Top of Provided material

/-! ### Answers, retirement, report block (chapters 5 and 6) -/

/-- Sections 5.5 and 6.5: the free outcome writer takes up the next answer and begins its writes: reason and notes,
result fields, outcome byte; an entry's outcome, notes, result fields and completion stamp are those of the moment. That
the first alone is issued, and each other after the acknowledgement of the one before it, is log entry 31 (DEDUCED).
The reason and outcome codes and the bits of the notes are those of R131's tables. -/
def Obligations.AnswerTakenUp : Prop :=
  (∀ x ∈ [(Reason.badSlot, 1), (.noFreeSlot, 2), (.imageLength, 3), (.outOfWindow, 4), (.memoryFault, 5),
      (.badLayout, 6), (.badStationCount, 7), (.trimRange, 8), (.focalOrder, 9), (.badKnotCount, 10), (.knotOrder, 11),
      (.valueRange, 12), (.duplicateLens, 13), (.slotEmpty, 14), (.badTrimMode, 15), (.badOption, 16), (.badKind, 17),
      (.badSource, 18), (.badGeometry, 19), (.badStep, 20), (.badPitch, 21), (.badAlign, 22), (.badWhite, 23),
      (.planeOverlap, 24), (.badFocal, 25), (.noLensData, 26), (.noProfile, 27), (.overheat, 28)], x.1.code = x.2)
  ∧ (∀ x ∈ [(DocketOutcome.done, 1), (.doneNoted, 2), (.refused, 3), (.abandoned, 4), (.cancelled, 5)], x.1.code = x.2)
  ∧ (∀ x ∈ [(Note.focalClamped, 0), (.lensHeld, 1), (.lensStale, 2), (.noLensData, 3), (.noProfile, 4),
      (.uncorrected, 5), (.curveSaturated, 6), (.fillClamped, 7), (.warm, 8), (.border, 9), (.parked, 10),
      (.atLimit, 11)],
    ∀ notes : BitVec 16, hasNote notes x.1 = notes.getLsbD x.2
      ∧ ∀ i, (addNote notes x.1).getLsbD i = (notes.getLsbD i || decide (i = x.2)))
  ∧ (∀ (s : State) (next : WaitingAnswer) (rest : List WaitingAnswer), s.win.state = .run ∨ s.win.state = .hot →
    s.writer.inHand = none → s.writer.waiting = next :: rest →
    let takenUp : Answer → Bool → State := fun a ofEntry =>
      let base := s.win.xbase.toNat + 4096 + 256 * (a.seq.toNat % 64)
      let writes : List (Use × Access) :=
          (if a.reason = none ∧ a.notes = none then [] else [(.answer .reasonNotes, .write (
            (match a.reason with | some r => [(base + 5, [BitVec.ofNat 8 r.code])] | none => [])
            ++ (match a.notes with
              | some n => [(base + 6, [n.extractLsb' 0 8, n.extractLsb' 8 8])] | none => [])))])
          ++ (if a.results = [] then [] else
            [(.answer .results, .write (a.results.map fun x => (base + x.1, x.2)))])
          ++ [(.answer .outcome, .write [(base + 4, [BitVec.ofNat 8 a.outcome.code])])]
      { s with
        writer :=
          { inHand := some { answer := a, ofEntry, stage := .writing, metPost := false, unissued := writes.drop 1 }
            waiting := rest }
        port := s.port.issueAll (writes.take 1) }
    (∀ a, next = .intake a → exec .outcomeTakeUp s = .next (takenUp a false))
    ∧ ∀ (seq : Count) (v : Verdict) (e : Entry), next = .entry seq v → s.work.find? (fun x => x.seq = seq) = some e →
      ∃ a : Answer, exec .outcomeTakeUp s = .next (takenUp a true)
        ∧ a.seq = seq ∧ a.kind = 1 ∧ a.rush = e.rush ∧ a.notes = some e.notes
        ∧ a.outcome = (match v with
            | .finished => if e.notes = 0 then .done else .doneNoted
            | .abandoned _ => .abandoned
            | .cancelled => .cancelled)
        ∧ a.reason = (match v with | .abandoned r => some r | _ => none)
        ∧ ∃ fixed tail : List Byte, a.results = [(128, fixed), (140, tail)]
          ∧ fixed.length = 10 ∧ tail.length = 8
          ∧ fieldAt fixed 0 2 = (e.result.ident.getD { model := 0, ext := 0 }).model % 65536
          ∧ fieldAt fixed 2 1 = (e.result.ident.getD { model := 0, ext := 0 }).ext % 256
          ∧ fieldAt fixed 3 1 = (e.result.slot.getD 255) % 256
          ∧ fieldAt fixed 4 2 = e.result.focal % 65536
          ∧ fieldAt fixed 6 1 = ((e.result.stations.map Prod.fst).getD 255) % 256
          ∧ fieldAt fixed 7 1 = ((e.result.stations.map Prod.snd).getD 255) % 256
          ∧ fieldAt fixed 8 1 = e.result.weight % 256 ∧ fieldAt fixed 9 1 = e.nextBand % 256
          ∧ fieldAt tail 0 4 = s.tap.timebase.toNat ∧ fieldAt tail 4 4 = e.border % 4294967296)
  ∧ ∀ s : State, (s.win.state = .setup ∨ s.win.state = .halted ∨ s.writer.inHand ≠ none ∨ s.writer.waiting = []) →
      exec .outcomeTakeUp s = .next s

/-- Sections 5.5, 6.5 and 6.6: a write of the answer before the outcome byte's is acknowledged (by this command, log
entry 15), and the next is issued (log entry 31). The outcome byte's write is acknowledged: the docket's flag is set,
the retire check made, an entry leaves the list and frees the engine that served it, and the signalling update waits
for a report block write where the check advanced; whether it advanced the retired count to equal POST is noted for the
update. A report block write asked for stands as the pending flag (log entry 8). -/
def Obligations.AnswerAcknowledged : Prop :=
  (∀ (s : State) (tag : Nat) (part : AnswerPart) (h : InHand), s.awaitsWrite tag (.answer part) → part ≠ .outcome →
    s.writer.inHand = some h → h.stage = .writing →
    exec (.outcomeWriteAck tag) s = .next { s with
      writer := { s.writer with inHand := some { h with unissued := h.unissued.drop 1 } }
      port := (s.portWithout tag).issueAll (h.unissued.take 1) })
  ∧ ∀ (s : State) (tag : Nat) (h : InHand), s.awaitsWrite tag (.answer .outcome) → s.writer.inHand = some h →
    h.stage = .writing →
    ∃ t, exec (.outcomeWriteAck tag) s = .next t
      ∧ (∀ i < 64, t.intake.map.getLsbD i = (s.intake.map.getLsbD i || decide (i = h.answer.seq.toNat % 64)))
      ∧ t.intake.retired = Intake.retireCheck { s.intake with map := t.intake.map }
      ∧ (h.ofEntry = false → t.work = s.work ∧ t.engine = s.engine ∧ t.intake.install = false)
      ∧ (h.ofEntry = true → t.intake.install = s.intake.install
        ∧ ((∀ x ∈ s.work, x.seq ≠ h.answer.seq) → t.work = s.work ∧ t.engine = s.engine)
        ∧ ∀ (pre : List Entry) (e : Entry) (post : List Entry), s.work = pre ++ e :: post →
          e.seq = h.answer.seq → (∀ x ∈ pre, x.seq ≠ e.seq) →
          t.work = pre ++ post ∧ t.engine = if e.state = .running then .free else s.engine)
      ∧ t.writer = { s.writer with inHand := some { h with
          stage := if t.intake.retired = s.intake.retired then .update else .reportAsked
          metPost := decide (t.intake.retired ≠ s.intake.retired ∧ t.intake.retired = s.win.post) } }
      ∧ t.report = { s.report with pending := s.report.pending
          || (decide (s.win.state = .run ∨ s.win.state = .hot) && decide (t.intake.retired ≠ s.intake.retired)) }
      ∧ t = { s with
          intake := { s.intake with map := t.intake.map, retired := t.intake.retired, install := t.intake.install }
          work := t.work, engine := t.engine, writer := t.writer, report := t.report, port := s.portWithout tag }

/-- R121: the retire check moves the retired count over answered dockets, oldest first, up to the first whose flag is
clear or to the taken count; and where the retired count is set or kept. -/
def Obligations.RetireCheck : Prop :=
  (∀ i : Intake, ∃ k : Nat, k ≤ (i.taken - i.retired).toNat ∧ i.retireCheck = i.retired + BitVec.ofNat 16 k
    ∧ (∀ j < k, i.map.getLsbD ((i.retired + BitVec.ofNat 16 j).toNat % 64) = true)
    ∧ (i.retireCheck = i.taken ∨ i.map.getLsbD (i.retireCheck.toNat % 64) = false))
  ∧ (∀ (i : Intake) (seq : Count) (ofEntry : Bool),
      (i.answered seq ofEntry).retired = Intake.retireCheck { i with map := (i.answered seq ofEntry).map })
  ∧ (∀ s t : State, exec .powerOnReset s = .next t ∨ exec .softReset s = .next t → t.intake.retired = 0)
  ∧ (∀ (b : SetupBlock) (s : State), (enterRun b s).intake.retired = 0)
  ∧ ∀ (s t : State) (tag : Nat), exec .modeReopen s = .next t ∨ exec (.exchangeFault tag) s = .next t →
      t.intake.retired = s.intake.retired

/-- Sections 7.2 and 6.5: the signalling update: RUSH for a RUSH frame, else the grouping counter counts an answer
that is not CANCELLED while N is above 0; then the idle flush, where the answer's retire check advanced the retired
count to equal POST or where they are equal now (log entry 32, DEDUCED); the outcome writer is free, and intake's
phase IDLE where the answer was its own. During a cancel the completion's report block write is asked for in this
command where nothing is left below the boundary (log entry 25, DEDUCED), and stands as the pending flag (log entry
8). -/
def Obligations.SignallingUpdate : Prop :=
  ∀ (s : State) (h : InHand), s.writer.inHand = some h → h.stage = .update →
    let g := s.sig
    let counted : Signalling :=
      if h.answer.rush then { g with flags := { g.flags with rush := true } }
      else if h.answer.outcome = .cancelled ∨ g.grouping = 0 then g
      else if g.counter + 1 = g.grouping then { g with flags := { g.flags with done := true }, counter := 0 }
      else { g with counter := g.counter + 1 }
    let flushed : Signalling :=
      if (h.metPost = true ∨ s.intake.retired = s.win.post) ∧ 0 < counted.counter then
        { counted with flags := { counted.flags with done := true }, counter := 0 }
      else counted
    let t : State := { s with
      sig := flushed
      writer := { s.writer with inHand := none }
      intake := { s.intake with phase := if h.ofEntry then s.intake.phase else .idle } }
    (s.win.cancel = none → exec .signallingUpdate s = .next t)
    ∧ ∀ c, s.win.cancel = some c →
      (c.stage = .working → s.intake.taken = c.boundary → t.intake.phase = .idle → s.work = [] → s.engine = .free →
        s.writer.waiting = [] →
        exec .signallingUpdate s = .next { t with
          win := { s.win with cancel := some { c with stage := .reportAsked } }
          report := { s.report with
            pending := s.report.pending || decide (s.win.state = .run ∨ s.win.state = .hot) } })
      ∧ ((c.stage ≠ .working ∨ s.intake.taken ≠ c.boundary ∨ t.intake.phase ≠ .idle ∨ s.work ≠ []
          ∨ s.engine ≠ .free ∨ s.writer.waiting ≠ []) → exec .signallingUpdate s = .next t)

/-- Section 6.7: a report block write is taken up (sequence number, content, three writes) and acknowledged with its
third write; the retire check and the cancel that wait for it move on. The acknowledgement of another of the three, by
this command too (log entry 15), just ends it. A write asked for stands as the pending flag until it is taken up (log
entry 8). -/
def Obligations.ReportBlockWrites : Prop :=
  (∀ s : State, s.win.state = .run ∨ s.win.state = .hot → s.report.writing = false → s.report.pending = true →
    s.tap.log.length ≤ 64 →
    let seq := s.report.seq + 1
    let seqBytes : List Byte := [seq.extractLsb' 0 8, seq.extractLsb' 8 8]
    let base := s.win.xbase.toNat + 256
    let id := s.tap.current.getD { model := 0, ext := 0 }
    ∃ body : List Byte,
      exec .reportWriteTakeUp s = .next { s with
        report := { seq, writing := true, pending := false }
        port := s.port.issueAll [(.report .leading, .write [(base, seqBytes)]),
          (.report .body, .write [(base + 2, body)]), (.report .trailing, .write [(base + 252, seqBytes ++ [0, 0])])]
        writer := { s.writer with inHand := s.writer.inHand.map fun h =>
          { h with stage := if h.stage = .reportAsked then .reportCarried else h.stage } }
        win := { s.win with cancel := s.win.cancel.map fun c =>
          { c with stage := if c.stage = .reportAsked then .reportCarried else c.stage } } }
      ∧ body.length = 250
      ∧ fieldAt body 0 2 = s.intake.retired.toNat ∧ fieldAt body 2 2 = s.intake.taken.toNat
      ∧ fieldAt body 4 2 = id.model % 65536 ∧ fieldAt body 6 1 = id.ext % 256
      ∧ fieldAt body 7 1 = s.tap.epoch.toNat ∧ fieldAt body 8 1 = s.tap.log.length
      ∧ fieldAt body 9 1 = (if s.tap.quiet then 1 else 0)
      ∧ (s.tap.log = [] → fieldAt body 10 4 = 0 ∧ fieldAt body 14 2 = 0)
      ∧ (∀ x, s.tap.log.getLast? = some x → fieldAt body 10 4 = x.stamp.toNat ∧ fieldAt body 14 2 = x.focal % 65536)
      ∧ fieldAt body 16 2 = s.tap.dropped.toNat ∧ fieldAt body 18 2 = s.tap.duplicates.toNat
      ∧ fieldAt body 20 2 = s.tap.glitches.toNat ∧ fieldAt body 22 1 = s.thermal.code.toNat
      ∧ fieldAt body 26 4 = s.tap.timebase.toNat
      ∧ ∀ i, (23 ≤ i ∧ i < 26) ∨ (30 ≤ i ∧ i < 250) → body[i]? = some 0)
  ∧ (∀ (s : State) (tag : Nat), s.awaitsWrite tag (.report .trailing) →
    exec (.reportWriteAck tag) s = .next { s with
      report := { s.report with writing := false }
      port := s.portWithout tag
      writer := { s.writer with inHand := s.writer.inHand.map fun h =>
        { h with stage := if h.stage = .reportCarried then .update else h.stage } }
      win := { s.win with cancel := s.win.cancel.map fun c =>
        { c with stage := if c.stage = .reportCarried then .reported else c.stage } } })
  ∧ (∀ (s : State) (tag : Nat) (part : ReportPart), s.awaitsWrite tag (.report part) → part ≠ .trailing →
      exec (.reportWriteAck tag) s = .next { s with port := s.portWithout tag })
  ∧ ∀ s : State, (s.win.state = .setup ∨ s.win.state = .halted ∨ s.report.writing = true ∨ s.report.pending = false) →
      exec .reportWriteTakeUp s = .next s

Bottom of Provided material

Your task: Retrieve all lines from the data that contain the string "Prop".

Task response:
def Obligations.AnswerTakenUp : Prop :=
def Obligations.AnswerAcknowledged : Prop :=
def Obligations.RetireCheck : Prop :=
def Obligations.SignallingUpdate : Prop :=
def Obligations.ReportBlockWrites : Prop :=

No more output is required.